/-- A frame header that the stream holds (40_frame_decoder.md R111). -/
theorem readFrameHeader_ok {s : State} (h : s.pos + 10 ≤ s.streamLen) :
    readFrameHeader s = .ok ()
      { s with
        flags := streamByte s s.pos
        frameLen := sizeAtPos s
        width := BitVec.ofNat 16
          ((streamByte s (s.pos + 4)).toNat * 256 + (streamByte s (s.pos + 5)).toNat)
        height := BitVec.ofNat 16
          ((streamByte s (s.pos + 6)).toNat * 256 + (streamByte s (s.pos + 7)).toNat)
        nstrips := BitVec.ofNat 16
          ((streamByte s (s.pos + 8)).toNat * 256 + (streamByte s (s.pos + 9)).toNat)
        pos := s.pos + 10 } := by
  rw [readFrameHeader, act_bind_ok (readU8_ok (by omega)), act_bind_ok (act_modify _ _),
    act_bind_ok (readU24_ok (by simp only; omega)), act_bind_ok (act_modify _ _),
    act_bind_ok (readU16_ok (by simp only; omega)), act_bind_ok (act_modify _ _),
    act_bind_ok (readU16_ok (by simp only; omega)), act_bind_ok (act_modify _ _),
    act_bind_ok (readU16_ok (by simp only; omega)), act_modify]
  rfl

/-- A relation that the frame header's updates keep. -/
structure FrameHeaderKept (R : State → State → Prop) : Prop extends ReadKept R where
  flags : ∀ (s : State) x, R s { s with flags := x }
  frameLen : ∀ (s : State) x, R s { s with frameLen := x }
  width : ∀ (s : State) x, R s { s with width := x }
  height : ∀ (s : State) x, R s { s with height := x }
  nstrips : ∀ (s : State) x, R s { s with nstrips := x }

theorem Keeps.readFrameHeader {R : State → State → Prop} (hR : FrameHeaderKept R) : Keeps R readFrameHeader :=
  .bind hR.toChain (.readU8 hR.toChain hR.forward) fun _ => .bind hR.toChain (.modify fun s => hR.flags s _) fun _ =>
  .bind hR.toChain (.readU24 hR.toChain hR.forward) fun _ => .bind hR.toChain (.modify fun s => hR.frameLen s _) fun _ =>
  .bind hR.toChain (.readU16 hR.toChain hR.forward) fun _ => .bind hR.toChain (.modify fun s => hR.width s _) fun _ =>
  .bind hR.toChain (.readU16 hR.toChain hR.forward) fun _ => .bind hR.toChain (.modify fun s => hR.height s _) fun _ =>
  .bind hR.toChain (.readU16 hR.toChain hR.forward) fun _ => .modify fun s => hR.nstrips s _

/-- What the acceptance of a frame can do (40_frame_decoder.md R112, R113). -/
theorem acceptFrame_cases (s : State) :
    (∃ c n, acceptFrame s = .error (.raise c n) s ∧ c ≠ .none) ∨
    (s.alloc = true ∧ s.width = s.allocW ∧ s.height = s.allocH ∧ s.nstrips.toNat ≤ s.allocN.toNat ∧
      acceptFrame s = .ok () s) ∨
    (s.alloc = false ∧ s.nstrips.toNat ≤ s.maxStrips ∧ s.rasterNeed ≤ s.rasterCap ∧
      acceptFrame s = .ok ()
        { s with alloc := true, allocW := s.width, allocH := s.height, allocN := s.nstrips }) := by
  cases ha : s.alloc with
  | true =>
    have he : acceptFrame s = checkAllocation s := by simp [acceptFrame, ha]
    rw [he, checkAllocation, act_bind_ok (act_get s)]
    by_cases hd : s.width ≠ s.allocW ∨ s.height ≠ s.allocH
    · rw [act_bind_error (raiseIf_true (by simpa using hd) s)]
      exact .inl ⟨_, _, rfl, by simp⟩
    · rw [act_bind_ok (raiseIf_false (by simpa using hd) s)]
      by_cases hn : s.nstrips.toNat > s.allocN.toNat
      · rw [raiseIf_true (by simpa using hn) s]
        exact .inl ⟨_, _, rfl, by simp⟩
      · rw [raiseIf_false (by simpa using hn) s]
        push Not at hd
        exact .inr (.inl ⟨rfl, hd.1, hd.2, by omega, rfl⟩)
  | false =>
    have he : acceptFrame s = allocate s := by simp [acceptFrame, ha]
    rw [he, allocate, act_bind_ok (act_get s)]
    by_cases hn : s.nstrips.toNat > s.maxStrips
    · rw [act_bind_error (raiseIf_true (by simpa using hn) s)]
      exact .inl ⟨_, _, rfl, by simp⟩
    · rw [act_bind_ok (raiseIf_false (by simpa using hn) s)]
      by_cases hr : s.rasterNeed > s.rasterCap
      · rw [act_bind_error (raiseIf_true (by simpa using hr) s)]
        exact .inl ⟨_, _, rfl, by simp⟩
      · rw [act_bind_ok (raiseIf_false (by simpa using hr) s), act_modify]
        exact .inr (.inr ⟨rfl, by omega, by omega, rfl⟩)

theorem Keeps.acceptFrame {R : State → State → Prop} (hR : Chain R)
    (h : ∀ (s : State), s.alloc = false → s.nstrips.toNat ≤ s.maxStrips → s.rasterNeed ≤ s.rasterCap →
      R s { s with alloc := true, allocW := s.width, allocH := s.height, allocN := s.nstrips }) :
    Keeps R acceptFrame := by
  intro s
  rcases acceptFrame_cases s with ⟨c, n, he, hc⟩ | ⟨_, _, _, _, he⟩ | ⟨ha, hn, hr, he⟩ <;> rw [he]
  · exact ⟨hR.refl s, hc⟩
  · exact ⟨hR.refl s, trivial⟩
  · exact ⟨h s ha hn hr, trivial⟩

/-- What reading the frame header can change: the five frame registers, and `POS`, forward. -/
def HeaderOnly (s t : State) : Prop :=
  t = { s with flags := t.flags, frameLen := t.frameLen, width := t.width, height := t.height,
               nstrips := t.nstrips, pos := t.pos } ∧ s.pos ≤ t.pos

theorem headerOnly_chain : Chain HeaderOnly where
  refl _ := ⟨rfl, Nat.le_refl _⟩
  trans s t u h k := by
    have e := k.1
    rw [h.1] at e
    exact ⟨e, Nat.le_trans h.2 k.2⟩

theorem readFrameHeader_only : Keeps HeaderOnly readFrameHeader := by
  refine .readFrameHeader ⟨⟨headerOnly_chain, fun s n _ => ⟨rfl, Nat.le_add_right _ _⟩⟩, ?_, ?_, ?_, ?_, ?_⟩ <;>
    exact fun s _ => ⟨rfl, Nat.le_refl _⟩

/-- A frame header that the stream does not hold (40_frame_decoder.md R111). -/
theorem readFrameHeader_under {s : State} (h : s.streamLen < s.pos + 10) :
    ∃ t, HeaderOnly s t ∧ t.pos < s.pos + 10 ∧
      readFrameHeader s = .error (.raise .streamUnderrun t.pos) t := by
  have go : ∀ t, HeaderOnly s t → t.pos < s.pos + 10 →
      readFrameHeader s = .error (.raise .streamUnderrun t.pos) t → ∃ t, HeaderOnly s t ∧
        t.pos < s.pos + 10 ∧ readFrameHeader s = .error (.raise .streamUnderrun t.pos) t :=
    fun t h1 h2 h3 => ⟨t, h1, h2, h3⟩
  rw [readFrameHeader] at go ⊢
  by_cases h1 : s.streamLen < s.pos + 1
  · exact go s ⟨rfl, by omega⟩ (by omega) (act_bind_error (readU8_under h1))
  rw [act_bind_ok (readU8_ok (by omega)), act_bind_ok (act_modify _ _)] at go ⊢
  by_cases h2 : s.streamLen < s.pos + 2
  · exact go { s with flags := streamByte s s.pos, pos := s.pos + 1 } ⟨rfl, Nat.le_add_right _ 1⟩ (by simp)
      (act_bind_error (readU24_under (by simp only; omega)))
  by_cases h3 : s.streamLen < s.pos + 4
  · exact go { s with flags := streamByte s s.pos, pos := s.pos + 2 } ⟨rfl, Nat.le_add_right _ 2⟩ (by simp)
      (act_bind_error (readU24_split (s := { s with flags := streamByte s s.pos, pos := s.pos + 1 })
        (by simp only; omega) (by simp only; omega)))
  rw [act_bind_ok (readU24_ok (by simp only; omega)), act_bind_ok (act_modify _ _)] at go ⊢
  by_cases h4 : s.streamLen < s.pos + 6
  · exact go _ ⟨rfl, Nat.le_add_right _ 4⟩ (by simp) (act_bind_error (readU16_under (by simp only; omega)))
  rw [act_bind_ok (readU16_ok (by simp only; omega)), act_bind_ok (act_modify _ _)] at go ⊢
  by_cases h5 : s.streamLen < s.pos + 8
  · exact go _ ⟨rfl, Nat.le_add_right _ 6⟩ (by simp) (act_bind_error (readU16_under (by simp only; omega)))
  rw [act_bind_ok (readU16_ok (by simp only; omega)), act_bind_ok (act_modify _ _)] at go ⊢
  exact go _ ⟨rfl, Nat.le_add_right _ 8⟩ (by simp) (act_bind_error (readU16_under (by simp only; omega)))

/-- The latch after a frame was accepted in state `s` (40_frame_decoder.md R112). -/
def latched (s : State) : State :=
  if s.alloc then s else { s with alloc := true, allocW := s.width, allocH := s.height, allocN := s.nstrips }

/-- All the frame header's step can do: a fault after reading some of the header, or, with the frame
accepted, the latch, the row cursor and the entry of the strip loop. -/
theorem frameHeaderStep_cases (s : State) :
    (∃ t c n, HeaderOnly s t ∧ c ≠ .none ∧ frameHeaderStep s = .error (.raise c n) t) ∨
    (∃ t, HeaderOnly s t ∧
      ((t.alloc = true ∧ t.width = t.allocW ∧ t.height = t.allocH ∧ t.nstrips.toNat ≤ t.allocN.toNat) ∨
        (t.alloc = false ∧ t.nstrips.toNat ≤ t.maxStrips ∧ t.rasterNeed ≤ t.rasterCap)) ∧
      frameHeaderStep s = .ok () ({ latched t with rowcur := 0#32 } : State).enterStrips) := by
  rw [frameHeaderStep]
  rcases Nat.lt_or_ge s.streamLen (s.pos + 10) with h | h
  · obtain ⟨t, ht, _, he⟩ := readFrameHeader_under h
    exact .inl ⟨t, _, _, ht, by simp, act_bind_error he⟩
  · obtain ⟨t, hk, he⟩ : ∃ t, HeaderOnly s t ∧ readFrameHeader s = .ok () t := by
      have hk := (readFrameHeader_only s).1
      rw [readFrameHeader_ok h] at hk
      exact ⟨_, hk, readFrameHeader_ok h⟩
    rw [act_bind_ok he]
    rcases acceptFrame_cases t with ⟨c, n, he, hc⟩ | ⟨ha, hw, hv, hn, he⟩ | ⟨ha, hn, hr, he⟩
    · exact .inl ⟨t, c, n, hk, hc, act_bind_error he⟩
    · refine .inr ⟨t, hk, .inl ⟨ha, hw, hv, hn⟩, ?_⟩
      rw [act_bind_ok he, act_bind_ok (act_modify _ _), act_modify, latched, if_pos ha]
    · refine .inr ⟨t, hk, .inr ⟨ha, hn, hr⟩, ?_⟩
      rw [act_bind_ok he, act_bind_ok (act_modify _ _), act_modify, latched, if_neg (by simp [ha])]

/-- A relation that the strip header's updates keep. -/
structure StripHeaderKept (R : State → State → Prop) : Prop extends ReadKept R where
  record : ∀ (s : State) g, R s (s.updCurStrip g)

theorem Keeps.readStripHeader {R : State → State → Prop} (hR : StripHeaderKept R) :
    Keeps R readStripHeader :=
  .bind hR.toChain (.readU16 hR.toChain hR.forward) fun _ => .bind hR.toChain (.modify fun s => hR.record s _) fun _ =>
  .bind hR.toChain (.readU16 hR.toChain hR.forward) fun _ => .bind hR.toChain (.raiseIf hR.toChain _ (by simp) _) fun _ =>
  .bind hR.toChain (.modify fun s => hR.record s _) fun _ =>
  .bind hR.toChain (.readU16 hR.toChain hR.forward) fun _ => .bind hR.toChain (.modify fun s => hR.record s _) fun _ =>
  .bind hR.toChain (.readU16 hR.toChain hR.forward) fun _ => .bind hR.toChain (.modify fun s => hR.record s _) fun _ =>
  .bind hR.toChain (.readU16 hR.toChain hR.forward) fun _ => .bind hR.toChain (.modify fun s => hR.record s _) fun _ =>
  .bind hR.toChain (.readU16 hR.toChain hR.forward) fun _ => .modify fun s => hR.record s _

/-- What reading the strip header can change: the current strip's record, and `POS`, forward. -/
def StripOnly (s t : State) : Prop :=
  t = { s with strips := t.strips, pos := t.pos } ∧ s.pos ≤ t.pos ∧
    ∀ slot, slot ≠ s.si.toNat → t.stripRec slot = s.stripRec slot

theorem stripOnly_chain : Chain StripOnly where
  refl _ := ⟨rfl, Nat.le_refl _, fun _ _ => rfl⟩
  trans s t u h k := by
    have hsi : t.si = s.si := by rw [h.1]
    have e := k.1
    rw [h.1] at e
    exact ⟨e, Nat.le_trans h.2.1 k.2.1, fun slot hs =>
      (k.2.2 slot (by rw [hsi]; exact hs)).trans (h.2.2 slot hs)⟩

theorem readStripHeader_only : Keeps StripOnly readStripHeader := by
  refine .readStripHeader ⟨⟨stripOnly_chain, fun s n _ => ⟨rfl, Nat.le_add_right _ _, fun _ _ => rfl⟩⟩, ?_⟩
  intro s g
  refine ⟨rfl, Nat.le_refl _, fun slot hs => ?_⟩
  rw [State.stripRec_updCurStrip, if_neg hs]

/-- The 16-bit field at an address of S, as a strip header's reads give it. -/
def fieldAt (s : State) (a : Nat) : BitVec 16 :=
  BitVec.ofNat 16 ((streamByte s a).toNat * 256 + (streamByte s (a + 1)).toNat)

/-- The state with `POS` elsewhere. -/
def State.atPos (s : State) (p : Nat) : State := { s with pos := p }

────────

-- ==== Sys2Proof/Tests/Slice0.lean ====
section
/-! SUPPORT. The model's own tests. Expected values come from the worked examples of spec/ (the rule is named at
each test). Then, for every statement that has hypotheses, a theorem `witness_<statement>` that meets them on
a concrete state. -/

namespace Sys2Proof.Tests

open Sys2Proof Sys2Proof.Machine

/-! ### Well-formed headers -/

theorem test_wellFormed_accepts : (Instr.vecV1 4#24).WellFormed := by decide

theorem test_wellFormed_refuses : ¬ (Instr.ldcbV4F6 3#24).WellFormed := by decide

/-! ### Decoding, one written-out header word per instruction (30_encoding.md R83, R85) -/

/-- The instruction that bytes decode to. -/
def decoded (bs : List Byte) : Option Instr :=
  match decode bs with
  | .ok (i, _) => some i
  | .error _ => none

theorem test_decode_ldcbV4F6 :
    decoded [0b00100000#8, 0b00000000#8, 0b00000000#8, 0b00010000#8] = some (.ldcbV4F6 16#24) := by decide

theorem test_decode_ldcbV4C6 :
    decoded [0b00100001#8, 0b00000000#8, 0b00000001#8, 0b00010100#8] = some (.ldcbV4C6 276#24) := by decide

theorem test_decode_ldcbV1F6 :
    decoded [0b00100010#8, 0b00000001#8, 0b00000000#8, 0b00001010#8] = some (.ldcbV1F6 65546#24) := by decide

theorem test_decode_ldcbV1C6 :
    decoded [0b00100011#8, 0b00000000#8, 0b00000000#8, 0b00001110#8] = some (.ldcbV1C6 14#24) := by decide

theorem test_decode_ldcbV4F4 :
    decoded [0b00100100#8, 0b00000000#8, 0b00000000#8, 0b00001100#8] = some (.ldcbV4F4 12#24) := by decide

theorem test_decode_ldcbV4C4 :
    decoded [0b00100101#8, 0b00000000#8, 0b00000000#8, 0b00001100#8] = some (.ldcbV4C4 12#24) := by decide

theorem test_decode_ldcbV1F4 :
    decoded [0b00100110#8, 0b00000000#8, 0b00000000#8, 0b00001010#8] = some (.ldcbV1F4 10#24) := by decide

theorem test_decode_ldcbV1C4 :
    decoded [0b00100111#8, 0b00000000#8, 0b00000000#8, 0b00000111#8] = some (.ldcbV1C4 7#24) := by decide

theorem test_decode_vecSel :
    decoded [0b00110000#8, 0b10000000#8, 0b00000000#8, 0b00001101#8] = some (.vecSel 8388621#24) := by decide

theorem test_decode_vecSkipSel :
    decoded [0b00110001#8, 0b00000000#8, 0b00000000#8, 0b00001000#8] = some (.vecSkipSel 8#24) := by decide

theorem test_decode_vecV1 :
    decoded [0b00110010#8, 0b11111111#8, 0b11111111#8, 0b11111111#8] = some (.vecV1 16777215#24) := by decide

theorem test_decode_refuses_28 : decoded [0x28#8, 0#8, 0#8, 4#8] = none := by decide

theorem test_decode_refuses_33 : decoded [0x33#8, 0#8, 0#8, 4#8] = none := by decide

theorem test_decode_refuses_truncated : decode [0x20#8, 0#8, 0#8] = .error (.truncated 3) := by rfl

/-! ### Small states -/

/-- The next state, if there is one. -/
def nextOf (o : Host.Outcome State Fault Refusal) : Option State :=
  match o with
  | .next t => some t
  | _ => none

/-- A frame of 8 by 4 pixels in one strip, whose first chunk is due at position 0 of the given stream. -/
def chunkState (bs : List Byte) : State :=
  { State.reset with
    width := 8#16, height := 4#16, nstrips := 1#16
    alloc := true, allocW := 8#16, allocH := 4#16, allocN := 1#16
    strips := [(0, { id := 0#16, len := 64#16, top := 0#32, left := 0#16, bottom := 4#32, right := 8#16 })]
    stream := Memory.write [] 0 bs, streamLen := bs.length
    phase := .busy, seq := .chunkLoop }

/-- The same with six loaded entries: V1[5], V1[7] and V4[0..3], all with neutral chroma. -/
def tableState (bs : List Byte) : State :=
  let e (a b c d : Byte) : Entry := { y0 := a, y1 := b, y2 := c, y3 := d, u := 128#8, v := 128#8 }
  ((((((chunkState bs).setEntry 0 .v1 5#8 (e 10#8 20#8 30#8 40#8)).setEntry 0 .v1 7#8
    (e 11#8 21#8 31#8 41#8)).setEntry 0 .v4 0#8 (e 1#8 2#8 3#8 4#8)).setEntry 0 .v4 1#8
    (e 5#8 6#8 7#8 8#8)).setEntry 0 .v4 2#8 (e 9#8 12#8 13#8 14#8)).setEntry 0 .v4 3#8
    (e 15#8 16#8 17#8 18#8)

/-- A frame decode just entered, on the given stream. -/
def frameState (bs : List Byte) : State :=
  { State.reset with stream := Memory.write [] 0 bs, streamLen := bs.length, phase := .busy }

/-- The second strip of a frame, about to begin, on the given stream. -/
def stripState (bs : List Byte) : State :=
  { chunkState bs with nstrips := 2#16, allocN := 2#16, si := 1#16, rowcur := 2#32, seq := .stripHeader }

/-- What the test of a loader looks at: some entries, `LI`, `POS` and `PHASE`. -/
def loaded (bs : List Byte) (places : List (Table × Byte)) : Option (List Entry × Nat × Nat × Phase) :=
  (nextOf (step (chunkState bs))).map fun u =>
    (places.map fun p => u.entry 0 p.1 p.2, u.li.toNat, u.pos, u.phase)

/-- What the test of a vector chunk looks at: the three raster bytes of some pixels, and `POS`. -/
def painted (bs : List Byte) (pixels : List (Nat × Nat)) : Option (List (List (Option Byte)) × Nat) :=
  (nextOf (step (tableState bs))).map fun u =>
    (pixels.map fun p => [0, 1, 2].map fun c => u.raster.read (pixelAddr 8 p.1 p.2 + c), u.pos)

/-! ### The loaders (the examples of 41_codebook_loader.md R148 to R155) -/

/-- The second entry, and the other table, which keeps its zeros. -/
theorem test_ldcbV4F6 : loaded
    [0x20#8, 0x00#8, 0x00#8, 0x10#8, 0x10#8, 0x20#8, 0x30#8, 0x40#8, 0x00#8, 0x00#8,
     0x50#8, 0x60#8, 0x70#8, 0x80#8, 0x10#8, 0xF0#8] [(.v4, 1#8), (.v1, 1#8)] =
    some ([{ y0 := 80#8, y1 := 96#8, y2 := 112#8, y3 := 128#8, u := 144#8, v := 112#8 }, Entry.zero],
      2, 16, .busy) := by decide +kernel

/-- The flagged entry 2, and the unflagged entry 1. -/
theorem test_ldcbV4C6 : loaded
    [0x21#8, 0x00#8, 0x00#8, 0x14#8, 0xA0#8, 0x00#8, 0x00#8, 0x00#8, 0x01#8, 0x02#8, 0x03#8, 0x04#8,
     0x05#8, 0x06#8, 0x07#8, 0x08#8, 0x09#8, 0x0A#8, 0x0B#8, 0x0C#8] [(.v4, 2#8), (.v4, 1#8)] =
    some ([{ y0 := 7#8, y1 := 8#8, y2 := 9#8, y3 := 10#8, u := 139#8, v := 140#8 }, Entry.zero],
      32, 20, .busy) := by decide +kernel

────────

### Work instructions
Take exactly the lines from the one containing "refl _ := ⟨rfl, Nat.le_refl _⟩" through the one containing "by_cases h2 : s.streamLen < s.pos + 2" in the data above, and output them with nothing added.

### Written answer
  refl _ := ⟨rfl, Nat.le_refl _⟩
  trans s t u h k := by
    have e := k.1
    rw [h.1] at e
    exact ⟨e, Nat.le_trans h.2 k.2⟩

theorem readFrameHeader_only : Keeps HeaderOnly readFrameHeader := by
  refine .readFrameHeader ⟨⟨headerOnly_chain, fun s n _ => ⟨rfl, Nat.le_add_right _ _⟩⟩, ?_, ?_, ?_, ?_, ?_⟩ <;>
    exact fun s _ => ⟨rfl, Nat.le_refl _⟩

/-- A frame header that the stream does not hold (40_frame_decoder.md R111). -/
theorem readFrameHeader_under {s : State} (h : s.streamLen < s.pos + 10) :
    ∃ t, HeaderOnly s t ∧ t.pos < s.pos + 10 ∧
      readFrameHeader s = .error (.raise .streamUnderrun t.pos) t := by
  have go : ∀ t, HeaderOnly s t → t.pos < s.pos + 10 →
      readFrameHeader s = .error (.raise .streamUnderrun t.pos) t → ∃ t, HeaderOnly s t ∧
        t.pos < s.pos + 10 ∧ readFrameHeader s = .error (.raise .streamUnderrun t.pos) t :=
    fun t h1 h2 h3 => ⟨t, h1, h2, h3⟩
  rw [readFrameHeader] at go ⊢
  by_cases h1 : s.streamLen < s.pos + 1
  · exact go s ⟨rfl, by omega⟩ (by omega) (act_bind_error (readU8_under h1))
  rw [act_bind_ok (readU8_ok (by omega)), act_bind_ok (act_modify _ _)] at go ⊢
  by_cases h2 : s.streamLen < s.pos + 2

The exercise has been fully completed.